The narrative in chapter 17 is not the first time that God speaks words of promise to Abram. In chapter 12, God calls Abram to leave his country and go to the land that God will show him. God promises to make of Abram a great nation, so that he and those who are descended from his name will be known as a blessing to all nations. In chapter 15, God repeats these promises and makes a covenant with Abram, emphasizing that it will be Abram’s son, and not the son of some slave in Abram’s house, who will be his heir. 

Now in chapter 17, after Sarai sees to it that Abram fathers a child with her slave Hagar, the emphasis is on both Abram and Sarai as the parents of the heir to God’s promises. Both Abram and Sarai are essential to the generation of descendants; both of them are integral to the fulfillment of the promises.

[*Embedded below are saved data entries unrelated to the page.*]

-- ==== Sys2Proof/Machine/Bits.lean ====
section
/-! DEFINITION. Plain helpers every block uses: clamping and rounding (00_scope.md, Arithmetic), byte order (chapter 10),
character votes (R10, R11), the link CRC (R169), tables, and the free order of things that come about together. -/

namespace Sys2Proof.Machine

/-! ### Arithmetic -/

/-- A value clamped to a range (00_scope.md, Arithmetic). -/
def clampNat (lo hi x : Nat) : Nat := max lo (min hi x)

/-- A signed value clamped to a range (00_scope.md, Arithmetic). -/
def clampInt (lo hi x : Int) : Int := max lo (min hi x)

/-- A value rounded down to its step. -/
def floorTo (step x : Nat) : Nat := x / step * step

/-- `x / d` rounded half away from zero: sign(x) × ((|x| + d div 2) div d) (R29, R120). -/
def roundedDiv (x : Int) (d : Nat) : Int := x.sign * (((x.natAbs + d / 2) / d : Nat) : Int)

/-- The time from `now` to `expiry`, both in µs, in whole seconds, rounded up (R49, R133). -/
def secondsLeft (now expiry : Nat) : Nat := (expiry - now + 999999) / 1000000

/-! ### Bytes, high byte first (chapter 10) -/

def byteOf (n : Nat) : Byte := BitVec.ofNat 8 n

/-- An index carried in a byte, when it lies in the range of its index set. -/
def finOf (n : Nat) (b : Byte) : Option (Fin n) := if h : b.toNat < n then some ⟨b.toNat, h⟩ else none

/-- A flag byte: 0 no or clear, 1 yes or set; every other value is outside the code set (R183). -/
def flagOf (b : Byte) : Option Bool := if b = 0 then some false else if b = 1 then some true else none

def flagByte (b : Bool) : Byte := if b then 1 else 0

def u16 (hi lo : Byte) : Nat := hi.toNat * 256 + lo.toNat

def u24 (a b c : Byte) : Nat := (a.toNat * 256 + b.toNat) * 256 + c.toNat

/-- A signed 16-bit field, two's complement. -/
def s16 (hi lo : Byte) : Int := if u16 hi lo < 32768 then (u16 hi lo : Int) else (u16 hi lo : Int) - 65536

def be16 (n : Nat) : List Byte := [byteOf (n / 256), byteOf n]

def be24 (n : Nat) : List Byte := [byteOf (n / 65536), byteOf (n / 256), byteOf n]

def be32 (n : Nat) : List Byte := [byteOf (n / 16777216), byteOf (n / 65536), byteOf (n / 256), byteOf n]

/-- A signed value in two bytes. -/
def beS16 (x : Int) : List Byte := be16 (x % 65536).toNat

/-- A signed value in three bytes, as on the steering line (R184). -/
def beS24 (x : Int) : List Byte := be24 (x % 16777216).toNat

/-- The sum of a frame's bytes modulo 256. -/
def byteSum (bs : List Byte) : Byte := bs.foldl (· + ·) 0

/-- The check that makes the bytes and it sum to 0 modulo 256 (R14, R187, R188). -/
def checkByte (bs : List Byte) : Byte := - byteSum bs

/-- Byte `i` of a payload. -/
def byteAt (payload : List Byte) (i : Nat) : Byte := payload.getD i 0

/-! ### Character recovery (R10, R11) -/

/-- The majority of three samples. -/
def majority (x y z : Bool) : Bool := (x && y) || (x && z) || (y && z)

/-- Whether three samples do not all agree. -/
def disagree (x y z : Bool) : Bool := !(x == y && y == z)

/-- Sample `i`, counted from 1, of a run of samples. -/
def sampleAt (samples : List Bool) (i : Nat) : Bool := samples.getD (i - 1) false

/-- Whether samples 3, 4 and 5 of a candidate start bit verify it: their majority is 0 (R10). -/
def startVerified (samples : List Bool) : Bool :=
  !majority (sampleAt samples 3) (sampleAt samples 4) (sampleAt samples 5)

/-- The vote of bit `k` of a character, bit 9 being the stop bit: samples 6, 7 and 8 of its own bit (R11). -/
def voteBit (samples : List Bool) (k : Nat) : Bool :=
  majority (sampleAt samples (12 * k + 6)) (sampleAt samples (12 * k + 7)) (sampleAt samples (12 * k + 8))

/-- Whether the three samples of bit `k` disagree (R11). -/
def noisyBit (samples : List Bool) (k : Nat) : Bool :=
  disagree (sampleAt samples (12 * k + 6)) (sampleAt samples (12 * k + 7)) (sampleAt samples (12 * k + 8))

/-- The byte of a character: data bit 1 is the least significant (R11). -/
def characterByte (samples : List Bool) : Byte :=
  byteOf ((List.range 8).foldl (fun acc k => acc + if voteBit samples (k + 1) then 2 ^ k else 0) 0)

/-- The noise mark of a character: its start samples 3, 4 and 5, or the samples of any bit, do not all agree (R10, R11). -/
def characterNoise (samples : List Bool) : Bool :=
  disagree (sampleAt samples 3) (sampleAt samples 4) (sampleAt samples 5) ||
    (List.range 9).any (fun k => noisyBit samples (k + 1))

/-- The framing error mark: a stop bit whose majority is 0 (R11). -/
def characterFraming (samples : List Bool) : Bool := !voteBit samples 9

/-- The samples of a character from sample 1 of its start bit to sample 8 of its stop bit, at which it is taken (R11). -/
def characterLength : Nat := 116

/-! ### The cable test sequence (R22) -/

/-- One bit of the sequence x^7 + x^6 + 1: the exclusive-or of the two oldest bits (bits 6 and 5), shifted in as the newest
(bit 0). -/
def sequenceNext (reg : BitVec 7) : Bool × BitVec 7 :=
  let new := reg.getLsbD 6 ^^ reg.getLsbD 5
  (new, (reg <<< 1) ||| (if new then 1 else 0))

/-- The register after `n` bits of the sequence. -/
def sequenceAdvance : Nat → BitVec 7 → BitVec 7
  | 0, reg => reg
  | n + 1, reg => sequenceAdvance n (sequenceNext reg).2

/-- Bit `i`, counted from 0, of the sequence that follows from a register (R22). -/
def sequenceBit (reg : BitVec 7) (i : Nat) : Bool := (sequenceNext (sequenceAdvance i reg)).1

/-! ### The link CRC (R169) -/

/-- One data bit into the CRC register. -/
def crcBit (reg : BitVec 16) (bit : Bool) : BitVec 16 :=
  if reg.getLsbD 15 = bit then reg <<< 1 else (reg <<< 1) ^^^ 0x1021

/-- One byte into the CRC register, most significant bit first. -/
def crcByte (reg : BitVec 16) (b : Byte) : BitVec 16 :=
  [7, 6, 5, 4, 3, 2, 1, 0].foldl (fun r i => crcBit r (b.getLsbD i)) reg

/-- The CRC over a run of bytes, the register starting at 0xFFFF, with no final inversion. -/
def crc16 (bs : List Byte) : BitVec 16 := bs.foldl crcByte 0xFFFF

/-- Whether the last two bytes of a complete frame are the CRC of the bytes before them (R169). -/
def crcFits (frame : List Byte) : Bool :=
  decide (frame.drop (frame.length - 2) = be16 (crc16 (frame.take (frame.length - 2))).toNat)

/-! ### Tables -/

/-- The table whose entry `i` is `f i`. -/
def tab {α : Type} (n : Nat) (f : Fin n → α) : Vector α n := ⟨⟨List.ofFn f⟩, by simp⟩

/-- A table with entry `i` changed by `f`. -/
def upd {α : Type} {n : Nat} (v : Vector α n) (i : Fin n) (f : α → α) : Vector α n := v.set i (f v[i])

/-! ### The free order of things that come about at one moment -/

/-- An item put at a free place among others. -/
def insertFree {α : Type} (draw : Nat) (x : α) : List α → List α
  | [] => [x]
  | y :: ys => if Config.precedes draw ys.length then x :: y :: ys else y :: insertFree draw x ys

/-- The items in a free order: any order at all (R98, R149, R153, R159). A list of at most one item is itself. -/
def freeOrder {α : Type} (draw : Nat) : List α → List α
  | [] => []
  | x :: xs => insertFree (draw + xs.length) x (freeOrder draw xs)

end Sys2Proof.Machine
end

Four times in chapter 17 emphases falls on the great numbers of Abram and Sarai’s descendants. Thus God gives to Abram a name that means “ancestor of multitudes.” Like the covenant with Noah, God’s covenant with Abraham is an everlasting covenant — for all time, all who are born to Abraham’s name will be God’s own. The “exceedingly numerous” nations that will come from Abraham’s line will belong to God, and God will be theirs. Sarai’s name is changed to Sarah, “princess,” a name indicating perhaps the line of kings that will be descended from her and Abraham. God also names their promised child Isaac, “laughter,” for the laughter that erupts from both Abraham and Sarah at the news.

Also like the covenant with Noah, God’s covenant with Abraham in chapter 17 is an unconditional covenant. This may seem a questionable claim, given that in verses 9-14 God requires circumcision of all males and their offspring; any male who is not circumcised will be cut off from the covenant. But note that the covenant itself is not broken by the failure to circumcise; the covenant that God makes remains eternally, and it is up to Abraham and each of his descendants whether they will remain within it. God will never revoke this covenant.

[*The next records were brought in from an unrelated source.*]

/-- A rebuild drops an element of the group's operation: a queued one is withdrawn, one in flight ends untold, and its transaction
on the bus counts only for ACTUATOR-BUS (R47, R100). -/
def Switching.dropWith (g : GroupId) (dropped : List Nat) (w : Switching) : Switching :=
  match w.opOf g with
  | Option.none => w
  | some op =>
    if op.kind.addresses.any (fun a => decide (a ∈ dropped)) then
      let w := op.kind.addresses.foldl (fun w a => w.rests a) (w.dropOp g)
      { w with bus := w.bus.map fun t => if t.owner = g then { t with orphan := true } else t }
    else w

/-- The element table after a rebuild (R47): kept addresses keep their records under the role they now have, dropped ones go,
added ones are new. -/
def rebuiltElements (g : GroupId) (new : GroupConfig) (els : List Element) : List Element :=
  els.filter (fun el => decide (el.group ≠ g)) ++
    (new.elements g).map fun fresh =>
      match els.find? (fun el => decide (el.address = fresh.address ∧ el.group = g)) with
      | some el => { el with role := fresh.role }
      | Option.none => fresh

/-- A group without requests: the initial fields of R43. -/
def Group.new (cfg : GroupConfig) : Group :=
  { cfg := cfg, state := .idle, external := Option.none, stay := Option.none, restoreTimer := Option.none,
    remote := Option.none, farEcho := Option.none, farBridged := Option.none, protocolMismatch := false,
    local_ := Request.none, effective := Request.none, target := 0, trialResult := .none, trialTimer := Option.none,
    awaitTimer := Option.none, farBridgeTimeout := false }

/-- Creation (R46): the record, its element records, the signal and requests, and ADOPTING with its read queued. -/
def Switching.create (env : SwEnv) (g : GroupId) (cfg : GroupConfig) (w : Switching) : Switching :=
  let w := { w.setGroup g (Group.new cfg) with elements := w.elements ++ cfg.elements g }
  (w.refresh env g).adopt env g

/-- Rebuild of a group in MAINT (R47). -/
def Switching.rebuild (env : SwEnv) (g : GroupId) (cfg : GroupConfig) (w : Switching) : Switching :=
  match w.groups[g] with
  | Option.none => w
  | some old =>
    let w := w.setExternal g Option.none
    let w := w.dropWith g (old.cfg.addresses.filter fun a => decide (a ∉ cfg.addresses))
    let w := { w with elements := rebuiltElements g cfg w.elements }
    let w := w.modGroup g fun grp => { grp.dropStay with cfg := cfg }
    w.refresh env g

/-- Deletion (R48, R161): the record and its element records go, and a GROUP notice carries UNCONFIGURED, E NONE and S 0. -/
def Switching.delete (env : SwEnv) (g : GroupId) (w : Switching) : Switching :=
  { w with
    groups := w.groups.set g Option.none
    elements := w.elements.filter fun el => decide (el.group ≠ g)
    raised := if env.notify then w.raised ++ [.group g Option.none Request.none (some 0) .none] else w.raised }

end Sys2Proof.Machine
end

Circumcision also acts as a kind of “naming” in this text. Males are circumcised as “a sign of the covenant” (verse 11), a bodily mark that identifies each male as belonging to God. Indeed, the text says that “the covenant is in [their] flesh” (verse 13). God’s very words of promise are carved into their flesh, so that their deepest and truest identity is as God’s own people. This is a mark, a name that is hidden from sight, a sign visible only to the one who is marked, yet it is at the same time a proclamation of identity in God.

Christians are also marked, named in our flesh, as God’s own. Baptism is a physical sign, invisible apart from the moment that it takes place, of our true identities. Our names are stated at our baptism, and are written in the book of eternity. And how does God name us, all of us, each of us, who stand in the line of Abraham? According to some biblical passages in which God is said to know our names, God names us as creatures in whom God delights (62:4), as precious (Isaiah 43:4), as utterly known and loved (Isaiah 49:1; John 10:14-15).

Whoever we may think we are (dirty, shameful, broken), God knows who we really are, and frees and calls us to live into the name that God has given us. To know our true name is, as it was for Abraham and Sarah, to turn, to reorient ourselves according to that name, and to live it. Just as God’s naming of Abraham and Sarah was also a calling, in naming us God is calling us to discipleship, casting off the old names by which we’ve been known, and living into (and maybe “up to”) the name that God bestows.